/-- R318, R321, R322, R324, R327, R336, R337: what the home of an instance does with a count, a task's end, a report of a die's
lowest key, and the next check of a pop that waits; counts of an older generation do nothing. -/
def HomeEvents : Prop :=
  (∀ (s : State) (c : WlCount), s.now = .countApply c →
    let h := s.slot c.home c.slot
    (h.used = false ∨ h.gen ≠ c.gen → Happens .countApply s s) ∧
    (h.used → h.gen = c.gen → (h.saved ∨ h.asked ≠ [] ∨ (∃ e ∈ h.hold, c.key < e.2) ∨ ∃ y ∈ h.held, y.sid = c.sid) →
      Happens .countApply s (withSlot s c.home c.slot { h with held := h.held ++ [c] })) ∧
    (h.used → h.gen = c.gen → h.saved = false → h.asked = [] → (∀ e ∈ h.hold, e.2 ≤ c.key) → (∀ y ∈ h.held, y.sid ≠ c.sid) →
      c.die / 8 = s.pkg → (∀ e ∈ h.dcount, e.1 / 8 = s.pkg) →
      let inst := instName s.pkg c.home c.slot
      ∃ t, exec .countApply s = .next t ∧ (∀ b, t.strand b = s.strand b) ∧ t.mem = s.mem ∧
        (t.die (c.die % 8)).items = ripen inst c.gen c.n c.key (s.die (c.die % 8)).items ∧
        lookupD 0 (t.slot c.home c.slot).dcount c.die = lookupD 0 h.dcount c.die + c.n ∧
        t.agenda = s.agenda ++ h.pops.map fun p => .popCheck p.sid)) ∧
  (∀ (s : State) (k : TaskId), s.now = .taskEndApply k →
    let h := s.slot k.home k.slot
    (h.used = false ∨ h.gen ≠ k.gen → Happens .taskEndApply s s) ∧
    (h.used → h.gen = k.gen →
      let behind := h.saved ∨ (∃ y ∈ h.held, y.sid = k.sid) ∨ ∃ y ∈ h.ends, y.sid = k.sid
      ∃ t, exec .taskEndApply s = .next t ∧ (∀ b, t.strand b = s.strand b) ∧ t.mem = s.mem ∧
        (behind → (t.slot k.home k.slot).inflight = h.inflight ∧ (t.slot k.home k.slot).ends = h.ends ++ [k]) ∧
        (¬behind → (t.slot k.home k.slot).inflight = h.inflight - 1 ∧ (t.slot k.home k.slot).ends = h.ends))) ∧
  (∀ (s : State) (home slot die : Nat), s.now = .dminReport home slot die →
    let e := engineName s.pkg die
    let ks := s.countedKeys e (instName s.pkg home slot) (s.slot home slot).gen
    ∃ t, exec .dminReport s = .next t ∧ (∀ b, t.strand b = s.strand b) ∧ t.mem = s.mem ∧
      (ks ≠ [] → lookupD 0 (t.slot home slot).dmin e ∈ ks ∧ ∀ k ∈ ks, lookupD 0 (t.slot home slot).dmin e ≤ k)) ∧
  (∀ (s : State) (sid die i : Nat) (p : Pop), s.now = .popCheck sid → s.popHome sid = some (die, i) →
    let h := s.slot die i
    h.pops = [p] → p.sid = sid →
    (h.broken → h.hold = [] → ∃ t, exec .popCheck s = .next t ∧ (t.slot die i).pops = [] ∧ (sid / 16384 = s.pkg →
      (t.strand (sid % 16384)).pop = (s.strand (sid % 16384)).pop.map fun r => { r with answer := some (.failed cPeer) })) ∧
    (h.broken = false → h.saved ∨ p.asking ∨ s.worklistBusy sid die i → Happens .popCheck s s) ∧
    (h.saved = false → p.asking = false → s.worklistBusy sid die i = false → h.asked = [] → h.broken = false →
      h.counted = 0 → h.inflight = 0 → h.hold = [] → p.best = none →
      s.islandLow (sid % 16384) = false → s.admits p.colony 6 1 → p.engine / 8 = s.pkg → sid / 16384 = s.pkg →
      propose (p.engine % 8) (instName s.pkg die i) h.gen none s = .ok none s →
      ∃ t, exec .popCheck s = .next t ∧ (t.slot die i).pops = [] ∧
        (t.strand (sid % 16384)).pop = (s.strand (sid % 16384)).pop.map fun r => { r with answer := some (.quiescent p.redirects) }))

/-! ## Vectors: elementwise instructions -/

/-- R176, R177: a write of elements gives each named element its value in its `w` bits, keeps the others of the register's lanes,
and changes no other register. -/
def ElementsWritten : Prop :=
  ∀ (m : SMap Word) (g : Nat) (r : RegNo) (w : Nat) (f : Nat → Option Nat), g ≤ 64 → (w = 8 ∨ w = 16 ∨ w = 32 ∨ w = 64) →
    let after := putElements g r.toNat w f m
    let at_ := fun (m : SMap Word) (e : Nat) => elAt (lookupRange 0 m (r.toNat * 64) 64) w e
    (∀ e < g * (64 / w), at_ after e = (match f e with
      | some x => x % 2 ^ w
      | none => at_ m e)) ∧
    (∀ k, k / 64 ≠ r.toNat ∨ g ≤ k % 64 → lookupD 0 after k = lookupD 0 m k)

/-- R34, R193: the two-source elementwise instructions on integers; results wrap to the element's width, shift counts count
modulo it. Rounding code 5 selects the integer table. -/
def VectorIntegers : Prop :=
  ∀ (o : OpRRC) (m : VecMod) (s : State), m.rnd = 5 → VReady s [vDst o.a, vSrc o.x, vSrc o.y] m → Unbounded s 1 →
    let w := 8 * 2 ^ (m.ty.toNat % 4)
    let signed := decide (m.ty.toNat < 4)
    let val := fun (p : Nat) => if signed ∧ 2 ^ (w - 1) ≤ p then (p : Int) - 2 ^ w else (p : Int)
    let arith := fun (p : Nat) => if 2 ^ (w - 1) ≤ p then (p : Int) - 2 ^ w else (p : Int)
    let does := fun (i : Instr) (f : Nat → Nat → Nat) =>
      Elementwise i s s.self o.a m w s.self.vec.vstart fun e => (f (vel s o.x w e) (vel s o.y w e), 0)
    does (.vadd o m) (fun p q => (p + q) % 2 ^ w) ∧ does (.vsub o m) (fun p q => (p + (2 ^ w - q)) % 2 ^ w) ∧
    does (.vmul o m) (fun p q => p * q % 2 ^ w) ∧ does (.vmin o m) (fun p q => if val p < val q then p else q) ∧
    does (.vmax o m) (fun p q => if val p < val q then q else p) ∧ does (.vand o m) (fun p q => p &&& q) ∧
    does (.vor o m) (fun p q => p ||| q) ∧ does (.vxor o m) (fun p q => p ^^^ q) ∧
    does (.vshl o m) (fun p q => p * 2 ^ (q % w) % 2 ^ w) ∧ does (.vshr o m) (fun p q => p / 2 ^ (q % w)) ∧
    does (.vsra o m) (fun p q => (arith p / 2 ^ (q % w) % 2 ^ w).toNat)

/-- R55, R60, R61, R181, R193, R194, R204: elementwise arithmetic in a floating-point format: each element is computed exactly and
rounded once in the mode in force, with the word drawn for it under `sr`; `vfma` adds A; the special functions round as R204
says. -/
def VectorFloats : Prop :=
  (∀ (o : OpRRC) (m : VecMod) (s : State), m.rnd ≠ 5 → VReady s [vDst o.a, vSrc o.x, vSrc o.y] m → Unbounded s 1 →
    let F := fpFormat m.ty
    let mode := s.self.roundingMode m.rnd.toNat false
    let t := stepped s.self mode
    let el := fun (r : RegNo) (e : Nat) => Machine.Float.decode F (vel s r F.width e)
    let does := fun (i : Instr) (f : Machine.Float.Value → Machine.Float.Value → Machine.Float.Value × Nat) =>
      Elementwise i s t o.a m F.width s.self.vec.vstart fun e => t.roundElement F mode e (f (el o.x e) (el o.y e))
    does (.vadd o m) (Machine.Float.add mode) ∧ does (.vsub o m) (fun p q => Machine.Float.add mode p (Machine.Float.neg q)) ∧
    does (.vmul o m) Machine.Float.mul ∧ does (.vmin o m) (fun p q => (Machine.Float.minimum p q, 0)) ∧
    does (.vmax o m) (fun p q => (Machine.Float.maximum p q, 0))) ∧
  (∀ (o : OpRRR) (m : VecMod) (s : State), VReady s [vBoth o.a, vSrc o.b, vSrc o.c] m → Unbounded s 1 →
    let F := fpFormat m.ty
    let mode := s.self.roundingMode m.rnd.toNat false
    let t := stepped s.self mode
    let el := fun (r : RegNo) (e : Nat) => Machine.Float.decode F (vel s r F.width e)
    Elementwise (.vfma o m) s t o.a m F.width s.self.vec.vstart fun e =>
      t.roundElement F mode e (Machine.Float.fma mode (el o.a e) (el o.b e) (el o.c e))) ∧
  (∀ (o : OpRR) (m : VecMod) (s : State), VReady s [vDst o.a, vSrc o.b] m → Unbounded s 1 →
    let F := fpFormat m.ty
    let mode := s.self.roundingMode m.rnd.toNat false
    let does := fun (i : Instr) (f : Machine.Float.Value → Machine.Float.Value × Nat) =>
      Elementwise i s (stepped s.self mode) o.a m F.width s.self.vec.vstart fun e =>
        let r := f (Machine.Float.decode F (vel s o.b F.width e))
        let c := Machine.Float.roundSpecial F mode r.1
        (c.1, r.2 ||| c.2)
    does (.vexp2 o m) Machine.Float.exp2 ∧ does (.vlog2 o m) Machine.Float.log2 ∧ does (.vrcp o m) Machine.Float.rcp ∧
    does (.vrsq o m) Machine.Float.rsq)

/-- R192, R196, R198, R199, R200, R203: conflicts, select, broadcast, extract, permute, compress, expand and convert. -/
def VectorMoves : Prop :=
  (∀ (o : OpRR) (m : VecMod) (s : State), VReady s [vDst o.a, vSrc o.b] m → Unbounded s 1 → s.self.vec.vstart = 0 →
    let w := laneWidth m
    let n := s.self.effective w
    let k := s.self.mask m.mask.toNat
    let b := vel s o.b w
    let below := fun (e : Nat) => (List.range e).filter fun j => k.getLsbD j
    Elementwise (.vconf o m) s s.self o.a m w 0 (fun e =>
      (match ((below e).filter fun j => b j = b e).getLast? with
        | some j => j
        | none => 2 ^ w - 1, 0)) ∧
    Elementwise (.vxpd o m) s s.self o.a m w 0 (fun e => (b (below e).length, 0)) ∧
    Leads (.vcmpz o m) s (s.withSelf (putV s.self o.a w fun e =>
      if n ≤ e then none
      else if e < (below n).length then some (b ((below n).getD e 0))
      else if m.zero then some 0 else none))) ∧
  (∀ (o : OpRR) (m : VecMod) (s : State), VReady s [vDst o.a, wSrc o.b] m → Unbounded s 1 →
    Elementwise (.vbc o m) s s.self o.a m (laneWidth m) s.self.vec.vstart fun _ => ((x s o.b).toNat, 0)) ∧
  (∀ (o : OpRRR) (m : VecMod) (s : State), VReady s [vDst o.a, vSrc o.b, vSrc o.c] m → Unbounded s 1 →
    let w := laneWidth m
    let n := s.self.effective w
    Leads (.vsel o m) s (s.withSelf (elements s.self o.a w s.self.vec.vstart n false (BitVec.allOnes 512) fun e =>
      (if (s.self.mask m.mask.toNat).getLsbD e then vel s o.b w e else vel s o.c w e, 0))) ∧
    (s.self.vec.vstart = 0 → Elementwise (.vperm o m) s s.self o.a m w 0 fun e =>
      (if vel s o.c w e < n then vel s o.b w (vel s o.c w e) else 0, 0))) ∧
  (∀ (o : OpRRR) (m : VecMod) (s : State), VReady s [wDst o.a, vSrc o.b, wSrc o.c] m → Unbounded s 1 →
    let w := laneWidth m
    let i := (x s o.c).toNat
    SetsX (.vxt o m) s o.a (extendEl (elTypeOf m) (if i < s.self.vec.lanes.length * 64 / w then vel s o.b w i else 0))) ∧
  (∀ (o : OpRX) (m : VecMod) (s : State), VReady s [vDst o.a, vSrc o.b] m → Unbounded s 1 →
    let src := tableType (o.imm.getLsbD 3) (o.imm.setWidth 3)
    let dst := tableType (o.imm.getLsbD 4) m.ty
    let mode := s.self.roundingMode m.rnd.toNat true
    let t := stepped s.self mode
    Leads (.vcvt o m) s (s.withSelf (elements t o.a dst.lane s.self.vec.vstart
      (min (s.self.effective src.lane) (s.self.effective dst.lane)) m.zero (s.self.mask m.mask.toNat) fun e =>
        t.convert dst mode e (src.value (vel s o.b src.lane e)))))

********************

> [Work order]
Retype every line of the listing, word for word, from its opening line to the line that holds "t, exec .countApply", and include that last line too.

> [Response]
/-- R318, R321, R322, R324, R327, R336, R337: what the home of an instance does with a count, a task's end, a report of a die's
lowest key, and the next check of a pop that waits; counts of an older generation do nothing. -/
def HomeEvents : Prop :=
  (∀ (s : State) (c : WlCount), s.now = .countApply c →
    let h := s.slot c.home c.slot
    (h.used = false ∨ h.gen ≠ c.gen → Happens .countApply s s) ∧
    (h.used → h.gen = c.gen → (h.saved ∨ h.asked ≠ [] ∨ (∃ e ∈ h.hold, c.key < e.2) ∨ ∃ y ∈ h.held, y.sid = c.sid) →
      Happens .countApply s (withSlot s c.home c.slot { h with held := h.held ++ [c] })) ∧
    (h.used → h.gen = c.gen → h.saved = false → h.asked = [] → (∀ e ∈ h.hold, e.2 ≤ c.key) → (∀ y ∈ h.held, y.sid ≠ c.sid) →
      c.die / 8 = s.pkg → (∀ e ∈ h.dcount, e.1 / 8 = s.pkg) →
      let inst := instName s.pkg c.home c.slot
      ∃ t, exec .countApply s = .next t ∧ (∀ b, t.strand b = s.strand b) ∧ t.mem = s.mem ∧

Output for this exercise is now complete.